I
Sex Pistols sono stati uno dei più
influenti gruppi punk britannici e una grande icona dell'ondata punk 77.
L'inizio del gruppo, originariamente composto dal cantante
Johnny Rotten, dal chitarrista
Steve Jones, dal batterista
Paul Cook e dal bassista
Glen Matlock, poi
sostituito da Sid Vicious (che in realtà, non sapendo suonare, in studio era sostituito dal vero bassista, mentre nei live aveva una funzione eminentemente scenica) risale al
1975, a Londra. Anche se la loro carriera durò solo tre anni, pubblicando solo quattro singoli e un album in studio, i Sex Pistols vennero descritti dalla BBC come
«la sola punk rock band inglese». Il gruppo è spesso indicato come il fondatore del movimento punk britannico e il creatore del primo divario generazionale con il rock 'n' roll.

I Sex Pistols emersero come risposta a ciò che era sempre visto come più eccessivo, come il rock progressivo e le produzioni pop della metà degli anni settanta. Il gruppo creò molte controversie durante la sua breve carriera, attirando l'attenzione su di sé, ma mettendo spesso in secondo piano la musica. I loro
show e i loro
tour erano ripetutamente
ostacolati dalle autorità, e le loro apparizioni pubbliche spesso finivano disastrosamente. Il singolo del 1977
God Save the Queen, pubblicato appositamente durante il
giubileo d'argento della regina d'Inghilterra, è stato considerato un
attacco alla monarchia e al nazionalismo inglesi.
Johnny Rotten lasciò il gruppo nel 1978, durante un turbolento tour negli Stati Uniti; il trio rimasto continuò fino alla fine dell'anno, ma si
sciolse all'inizio del 1979. Con Lydon il gruppo
organizza un concerto nel 1996 per il Filthy Lucre Tour (concerto a scopo di lucro), anche se
senza Sid Vicious,
morto di overdose, probabilmente suicida,
nel 1979 a soli 21 anni.
CuriositàI membri del gruppo frequentavano la boutique
SEX, meglio conosciuta come Let it Rock[6], un negozio del quartiere di Chelsea, una delle zone più lussuose di Londra. Il Let it Rock era di proprietà del vecchio manager dei
New York Dolls Malcolm McLaren e di sua moglie Vivienne Westwood; il negozio si specializzerà in seguito nella cosiddetta "anti-moda", ovvero t-shirt tagliate, pantaloni in pelle e accessori fetish, che successivamente si diffonderà attraverso gli stessi fan dei Pistols. In proposito, Johnny Rotten considerava i due dei veri truffatori:

CITAZIONE
« Malcolm and Vivienne were really a pair of shysters: they would sell anything to any trend that they could grab onto. »
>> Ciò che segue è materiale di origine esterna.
-- ==== Sys2Proof/Tests/Slice0.lean ====
section
/-! SUPPORT. The model's own tests: well-formedness, decoding of words written out from the spec's
encodings, single operations on vectors of 95_test_vectors.md (named C, B, E, D, T, P, S as there),
and for each statement with hypotheses a state that meets them. -/

namespace Sys2Proof.Tests

open Sys2Proof Sys2Proof.Machine

/-! ### Small states -/

/-- Bytes from numbers. -/
def hex (l : List Nat) : List Byte := l.map (BitVec.ofNat 8)

/-- The reset state with these operands. -/
def withPort (x : Operands) : State := { State.reset with port := x }

/-- The reset state with a message in RXBUF and samples on the clock. -/
def withRx (bs : List Nat) (now : List Nat) : State :=
  { State.reset with
    rxbuf := Buffer.ofBytes (hex bs), clock := ⟨0#64, now.map (BitVec.ofNat 64), 0⟩ }

/-- `withRx` in an open pass of three records, at this cursor, record and timestamp index. -/
def inPass (bs : List Nat) (now : List Nat) (pc rec tsIdx : Nat) : State :=
  { withRx bs now with dc := some ⟨pc, 2#8, 3#8, rec, 0x12F8#16, tsIdx, false⟩ }

/-- The same state with one event waiting. -/
def waiting (s : State) (a : Action) (during : List (BitVec 5)) : State :=
  { s with events := [⟨a, during⟩] }

/-- The state an answer goes on in; reset where it stops. -/
def nextOf : Answer → State
  | .next s => s
  | .fault _ => State.reset
  | .refused _ => State.reset

/-- The refusal of an answer. -/
def refusalOf : Answer → Option Refusal
  | .next _ => none
  | .fault _ => none
  | .refused r => some r

/-- Outcome and items after DEC.MESSAGE of a message. -/
def decodes (bs : List Nat) (now : List Nat) : Option OpOutcome × List Item :=
  let t := nextOf (exec .decMessage (withRx bs now))
  (t.outcome, t.items)

def okVersion (v : Nat) : Option OpOutcome := some (.ok (.version (some (BitVec.ofNat 8 v))))

def framing (rec off : Nat) : Option OpOutcome := some (.fault (.framing rec off))

/-- A frame with the first bytes of its data given. -/
def frame (id : Nat) (ext rtr : Bool) (dlc : Nat) (d : List Nat) : Frame :=
  let b := fun i => BitVec.ofNat 8 (d.getD i 0)
  ⟨BitVec.ofNat 29 id, ext, rtr, BitVec.ofNat 4 dlc, #v[b 0, b 1, b 2, b 3, b 4, b 5, b 6, b 7],
    none, none⟩

/-- ENC.FRAME's operands: a frame for slot 0. -/
def encPort (f : Frame) : Operands := { Operands.reset with frame := f }

/-- TXBUF and TX.seq after ENC.FRAME. -/
def encodes (f : Frame) (seq : Nat) : List Byte × Byte :=
  let t := nextOf (exec .encFrame { withPort (encPort f) with txSeq := BitVec.ofNat 8 seq })
  ((slotBuffer t.txbufs 0).bytes, t.txSeq)

/-- Operands of a connected command with this reply. -/
def replyPort (bs : List Nat) : Operands :=
  { Operands.reset with connected := true, recvAns := .ok (hex bs) }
« Malcolm e Vivienne erano veramente degli imbroglioni. Avrebbero venduto qualsiasi cosa per guadagnare »
(Johnny Rotten)
Nell'agosto del
1975, John Lydon, meglio conosciuto come Johnny Rotten (rotten significa marcio, a causa della dentatura poco curata di Lydon), fu scoperto da Jones nell'ex Let it Rock, allora rinominata SEX boutique.
CITAZIONE
« He came in with green hair. I thought he had a really interesting face. I liked his look. He had his 'I Hate Pink Floyd' T-shirt on. John had something special, but when he spoke he was a real asshole. »
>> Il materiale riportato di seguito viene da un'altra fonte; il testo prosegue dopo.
/-- An effect takes place (R43). -/
def State.apply (e : Effect) (s : State) : State :=
  match e with
  | .sp c a op _ data =>
    (s.remember (some c) (spOffset a) data.length).modCore c (fun k => { k with
      mem := spStore op k.mem a data, ecc := eccCleared k.ecc 8 (spOffset a) data.length,
      crossed := k.crossed.filter (fun b => !decide (spOffset a ≤ b ∧ b < spOffset a + data.length)) })
  | .hbm a data =>
    let s := s.remember none a data.length
    { s with hbm := { s.hbm with mem := s.hbm.mem.writeBytes a data, ecc := eccCleared s.hbm.ecc 32 a data.length } }
  | .i48 c a _ id x =>
    ((s.remember (some c) (spOffset a) 8).remember (some c) (s.cfg.workBase.toNat + 16 * id) 16).modCore c (fun k =>
      let y := spAdd48 k.mem a x
      { k with
        mem := (if y.2 then spWrite .set y.1 (s.cfg.workBase.toNat + 16 * id) (Gather.slotBytes ⟨0, true, false, false⟩) else y.1),
        ecc := eccCleared k.ecc 8 (spOffset a) 8 })
  | .counterSet c v => s.setCounter c v.toNat
  | .counterAdd c v => s.setCounter c (s.counter c + v.toNat)
  | .slotOr c id g =>
    (s.remember (some c) (s.cfg.workBase.toNat + 16 * id) 16).modCore c (fun k => { k with mem := spWrite .set k.mem (s.cfg.workBase.toNat + 16 * id) g.slotBytes })
  | .vecDone c f =>
    s.modCore c (fun k => { k with vecCount := k.vecCount + 1, vecFlags :=
      ⟨k.vecFlags.clamp || f.clamp, k.vecFlags.fmtSat || f.fmtSat, k.vecFlags.ovf || f.ovf, k.vecFlags.inv || f.inv,
       k.vecFlags.empty || f.empty⟩ })
  | .tables c id a q =>
    s.modCore c (fun k => { k with anchors := tabSet id a k.anchors, quanta := tabSet id q k.quanta })
  | .normAdd c g x nsat =>
    s.modCore c (fun k =>
      let e := tabGet GroupEntry.initial g k.groups
      { k with groups := tabSet g { e with ng := (e.ng + x) % 2 ^ 256, nsat := e.nsat || nsat || decide (2 ^ 256 ≤ e.ng + x) } k.groups })
  | .groupSet c g e =>
    let known := allCores.any (fun c' => (tabGet GroupEntry.initial g (s.core c').groups).clipped)
    let j := { s.job with
      clipped := if e.clipped && !known then s.job.clipped + 1 else s.job.clipped,
      abandoned := s.job.abandoned || e.st == .abandon,
      abandonGroup := if e.st == .abandon && decide (g < s.job.abandonGroup.toNat) then BitVec.ofNat 16 g
        else s.job.abandonGroup }
    ({ s with job := j }).modCore c (fun k => { k with groups := tabSet g e k.groups })
  | .lanesAdd c g d w =>
    s.modCore c (fun k =>
      let e := tabGet GroupEntry.initial g k.groups
      { k with groups := tabSet g { e with dw2 := e.dw2.addLane d, w2 := e.w2.addLane w } k.groups })
  | .fmtSat => { s with job := { s.job with fmtSat := true } }
  | .stepCalc c x => s.modCore c (fun k => { k with stepCalc := x })
  | .gnorm x => { s with cores := s.cores.map (fun k => { k with gnorm := x }) }
  | .shaSlot c n x => s.modCore c (fun k => { k with sha := tabSet n x k.sha })
  | .fprint d => { s with job := { s.job with fprint := d } }
  | .ratioBand entry g => s.event 11 (le64 s.job.stepNum.toNat ++ le16 g) entry
  | .spRead _ _ _ _ => s
  | .gx _ _ _ _ _ _ _ => s
  | .fault r => s.raiseFault r
  | .fabricOut u part a d => { s with fabric := { s.fabric with out := s.fabric.out ++ [⟨u, part, a, d⟩] } }
  | .corrected hbm n => s.countCorrected hbm n
  | .rowCorrected a => s.correctedRow (rowEntryAt a 0)
  | .suspect r c => s.makeSuspect r c 0xFF (((s.faults.job.head?).map FaultRec.bytes).getD [])
  | .repair e => s.addRepair e
  | .crossed c a => s.modCore c (fun k => { k with crossed := a :: k.crossed })
  | .book p start x => s.modPort p (fun q => { q with booked := q.booked ++ [(start, x)] })

/-- A read of an instruction in progress gets undefined data in the words that another access meets (R231, log 1). -/
def State.spoilRead (x u : BankUse) (s : State) : State :=
  if x.op != 0 then s
  else
    (x.met u).foldl (fun s i =>
      let a := max (spOffset x.addr) (64 * (x.first + i))
      let n := min (spOffset x.addr + x.len) (64 * (x.first + i) + 64) - a
      let (k, s) := s.drawFree
      let sp : Spoil := ⟨x.at_, x.core, a, (List.range n).map (Config.freeByte k), (s.sliceAsOf x.core x.at_).readBytes a n⟩
      { s with running := s.running.map (fun r =>
          if r.org.master == x.master && r.org.instr == x.instr then { r with spoils := r.spoils ++ [sp] } else r) }) s

/-- What a collision does to the reads: a write spoils the earlier reads of its words, and a later read gets undefined data (R231). -/
def State.spoilReads (used : List BankUse) (u : BankUse) (s : State) : State :=
  used.foldl (fun s x =>
    if !x.collides u then s
    else if u.op = 0 then s.spoilRead u x
    else if x.first + x.words ≤ u.first ∨ u.first + u.words ≤ x.first then s else s.spoilRead x u) s

/-- One due effect lands, unless its bank is taken by an earlier access or its code words cannot be read (R231, R232). -/
def landOne (acc : State × List BankUse) (t : Timed) : State × List BankUse :=
  let (s, used) := acc
  match t.use with
  | none => (s.apply t.eff, used)
  | some u =>
    match used.find? (fun x => x.collides u) with
    | some x =>
      ((s.spoilReads used u).raiseFault (faultRec 6 t.org.master ((s.sliceRegion u.core (spOffset u.addr) 1).getD 0xFFFF) u.op 2
        (sliceAddress u.core u.addr) t.org.instr t.org.opcode t.org.pa t.org.pb x.master), used)
    | none =>
      let bad := match t.eff with
        | .sp c a op _ data => eccBlocks (s.core c).ecc (spTarget op a).1 (spOffset a) data.length
        | .i48 c a _ _ _ => eccBlocks (s.core c).ecc .set (spOffset a) 8
        | _ => none
      match bad with
      | some b => (s.raiseFault (faultRec 4 t.org.master ((s.sliceRegion u.core (spOffset u.addr) 1).getD 0xFFFF) u.op 2
          (sliceAddress u.core b) t.org.instr t.org.opcode t.org.pa t.org.pb 0), used ++ [u])
      | none =>
        let n := match t.eff with
          | .sp c a op _ data => eccMerged (s.core c).ecc (spTarget op a).1 (spOffset a) data.length
          | _ => 0
        let s := if n = 0 then s else s.countCorrected false n
        (s.apply t.eff, used ++ [u])

def Effect.isSet : Effect → Bool
  | .counterSet _ _ => true
  | _ => false

/-- The effects due in this ac, in the order in which they take place: SETs first (R74), accesses in the order of their fc and
port (R230), then the rest. -/
def dueOrder (due : List Timed) : List Timed :=
  let rest := due.filter (fun t => !t.eff.isSet)
  due.filter (fun t => t.eff.isSet)
  ++ [false, true].flatMap (fun h => (List.range 16).flatMap (fun p =>
      rest.filter (fun t => t.half == h && t.eff.port == p)))
  ++ rest.filter (fun t => t.eff.port == 16)

/-! ### Issue (R66 to R69) -/

/-- What an instruction does: a fault at issue, or the ac in which its unit becomes free, the last ac in which it has an effect, and
its effects. -/
inductive Plan where
  | fault (r : FaultRec)
  | run (free endAc : Nat) (effs : List Timed)

/-- The effects of a plan, and its last ac. -/
def Plan.effects : Plan → List Timed
  | .fault _ => []
  | .run _ _ effs => effs
def Plan.endAc : Plan → Nat
  | .fault _ => 0
  | .run _ endAc _ => endAc

/-- A stream issues in this ac: the schedule runs and its master is not frozen (R82, R249). -/
def State.canIssue (s : State) (i : Issue) : Bool :=
  s.scheduleRuns && !((s.core i.core).streams[i.unit]).frozen

/-- The number of head words that a trace keeps (R402). -/
def traceLength : Nat := 4096

/-- The stream moves past an issued word; `extra` is the COUNT of a DELAY (R66, R67). -/
def State.advance (i : Issue) (extra : Nat) (s : State) : State :=
  s.modCore i.core (fun k =>
    let p := k.streams[i.unit]
    let tr := k.trace ++ [(s.now, i.head)]
    { k with streams := k.streams.set i.unit { p with pos := p.pos + 1 + i.cont.length, base := s.now + extra },
             trace := tr.drop (tr.length - traceLength) })

/-- Head-word index of an issued word in its stream. -/
def State.headIndex (s : State) (i : Issue) : Nat := ((s.core i.core).streams[i.unit]).pos

/-- Opcode of a head word (R65). -/
def issueOpcode (i : Issue) : Nat := field i.head.toNat 96 10

/-- An origin with the progress of an access (R253). -/
def Origin.along (o : Origin) (pa pb : Nat) : Origin := { o with pa := pa, pb := pb }

/-- The origin of the effects of an issued word. -/
def State.origin (s : State) (i : Issue) : Origin := ⟨unitMaster i.core i.unit, s.headIndex i, issueOpcode i, none, 0, 0⟩

/-- The instruction of an issued word is in progress: it keeps its ac of issue, and the job's fields and its core's tables as the state
of its issue `u` has them (R135, R171). -/
def State.launch (i : Issue) (s u : State) : State :=
  { s with running := s.running ++ [⟨i, u.now, u.origin i, u.job, { u.core i.core with mem := [], ecc := [], crossed := [] }, []⟩] }

/-- A word of a unit's own operations issues (R69): a schedule fault if the unit is busy or its plan is one, else the unit is busy and
the instruction in progress. -/
def State.issueUnit (i : Issue) (plan : State → Origin → Plan) (s : State) : State :=
  if !s.canIssue i then s else
  let o := s.origin i
  let s' := s.advance i 0
  if (s.core i.core).busy[i.unit] > s.now then
    s'.raiseFault (faultRec 7 o.master 0xFFFF 5 0 0 o.instr o.opcode 0 0 0)
  else
    match plan s o with
    | .fault r => s'.raiseFault r
    | .run free _ _ => (s'.modCore i.core (fun k => { k with busy := k.busy.set i.unit free })).launch i s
« Lui entrò con i capelli verdi. Pensai che aveva una faccia veramente interessante. Il suo look mi piacque. Aveva indosso una t-shirt con su scritto 'Odio i Pink Floyd'. Johnny aveva qualcosa di speciale, ma quando parlò, capii che era un vero coglione. »
(Steve Jones)

Benché non avesse
mai cantato, a Rotten venne chiesto di entrare nel gruppo.
Recentemente McLaren ha dichiarato che
Vivienne Westwood gli disse «di reclutare il ragazzo chiamato John, venuto due volte al SEX, come cantante», e quando
Johnny Rotten entrò nel gruppo, Vivienne affermò che McLaren aveva preso
«il John sbagliato». Lei in realtà si riferiva a
John Simon Ritchie, (dopo conosciuto come
Sid Vicious). Secondo questa versione il progetto originale prevedeva di reclutare
Sid come cantante, e non Rotten, dato che era Vicious a suscitare l'interesse di Vivienne, la quale ebbe l'opportunità di vederlo nella band solo dopo la partenza di Matlock.